Yes your incorrect assumption actually sounds quite logical. Unfortunately if you have mixed CRLF / LF (as some file I've dealt with have), then you will end up with something like CRCRLF. There are probably quite a few ways around this, but I think I first went through and changed all CRLF's to LF and then did the LF to CRLF part. You could of course do LF to CRLF and then do CRCRLF to CRLF  -  I think I'm starting to confuse myself now, so I'll shut-up   :-\
PBCC6.04
PBWin10.04
FF3.70
Vista

David Kenny

Don't forget Remove$... as in:

x$ = REMOVE$(x$, $CR)
Replace $LF with $CRLF in x$


As you said, quite a few ways to do this.

Grant McIntosh

Yeah, I think I like your way better, I might change my code.

Thanks for the tip
PBCC6.04
PBWin10.04
FF3.70
Vista

Knuth Konrad

And while we're counting different ways to skin a cat: RegRepl hasn't been mentioned yet.

Paul Squires

Quote from: Knuth Konrad on June 10, 2014, 12:09:13 PM
And while we're counting different ways to skin a cat: RegRepl hasn't been mentioned yet.

If MCM was here, he would have already mentioned it!  :D
Paul Squires
PlanetSquires Software

David Kenny

QuoteRegRepl hasn't been mentioned yet.
Yea, I like that one too, but you must use a loop to get them all.  Not a reason to not use it, but it would be nice if it supported an optional 'All' keyword.  At least with RegRepl you are able to target just the lone CR$'s (leaving the CRLF$'s alone) to satisfy Grant's needs.

Grant McIntosh

While talking about the Replace, some of the results here are similar to a situation once where I found a kind of 'limitation' (for want of a better word) in the Replace statement (might have been the Remove function). I can't recall the exact details, but basically doing the Replace made a situation where replacing the findstring within the targetstring actually caused that findstring to come into being, and then Replace didn't Replace it - Replace wasn't recursive.

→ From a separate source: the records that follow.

-- ==== Sys2Proof/Machine/Fabric.lean ====
section
/-! DEFINITION. Messages and collectives: the instructions `send`, `recv.post`, `recv.cancel`, `recv.probe` and `tcp.coll`, and the send,
receive and collective engines (R300 to R323). -/

namespace Sys2Proof.Machine

/-! What the engines send, and pacing (R299, R300). -/

/-- Sends a piece of message or collective traffic; a remap under way holds it. -/
def emitFab (s : State) (x : Outgoing) : State :=
  if s.fab.quiesced.isSome then { s with fab := { s.fab with heldOut := s.fab.heldOut ++ [x] } } else { s with out := s.out ++ [x] }

/-- Sends the small operations that the window has room for, oldest first; those to one device stay in order (R300). -/
def releaseSmall (s : State) : State :=
  (s.fab.waitOut.foldl (fun (acc : State × List Nat) x =>
    if x.1.any (fun d => acc.2.contains d || decide (Config.window ≤ outstanding acc.1 d)) then (acc.1, acc.2 ++ x.1)
    else (emitFab { acc.1 with fab := { acc.1.fab with waitOut := acc.1.fab.waitOut.erase x } } x.2, acc.2)) (s, [])).1

/-- Sends a small operation to devices, or lets it wait at the source until the window has room. -/
def emitSmall (s : State) (devs : List Nat) (x : Outgoing) : State :=
  releaseSmall { s with fab := { s.fab with waitOut := s.fab.waitOut ++ [(devs, x)] } }

/-- The most bytes of a payload that goes eagerly. -/
def eagerBytes : Nat := 65536

/-! Shared pieces (R301 to R303). -/

/-- Applies a checked operation to each element of a list in order, until one fails. -/
def collect {α β : Type} (f : State → α → State × Except EngFault β) : List α → State → State × Except EngFault (List β)
  | [], s => (s, .ok [])
  | x :: xs, s =>
    match f s x with
    | (s, .error e) => (s, .error e)
    | (s, .ok y) =>
      match collect f xs s with
      | (s, .error e) => (s, .error e)
      | (s, .ok ys) => (s, .ok (y :: ys))

/-- Reads an aligned record of `n` words at a virtual address. -/
def readDesc (s : State) (w : Nat) (va : DWord) (al n : Nat) : State × Except EngFault (List Word) :=
  if va.toNat % al ≠ 0 then (s, .error ((0x12, 0), va))
  else
    match globalOnly va with
    | some f => (s, .error f)
    | none =>
      match readWords s w .fabric va n with
      | (s, .error f) => (s, .error f)
      | (s, .ok (ws, _)) => (s, .ok ws)

/-- A status word's page is checked for translation and `W` permission (R301). -/
def checkStatus (s : State) (w a : Nat) : State × Option EngFault :=
  let g := wgAt s w
  match access s g.core g.ctx (g.level == 2) (BitVec.ofNat 64 a) .engineWrite with
  | (s, .error e) => (s, some (e, BitVec.ofNat 64 a))
  | (s, .ok _) => (s, none)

That probably sounds as clear as mud, so take the example where you want to replace any occurrences of "catdog" in a string, with "" and you have the string "catcatdogdog".  If you remove catdog (or replace it with "") then you end up with catdog, which is what you were trying to get rid of in the first place!

In that case I think I looped while the find string was Instr.

I'm not sure if the regex would end up with the same result as Replace.

PBCC6.04
PBWin10.04
FF3.70
Vista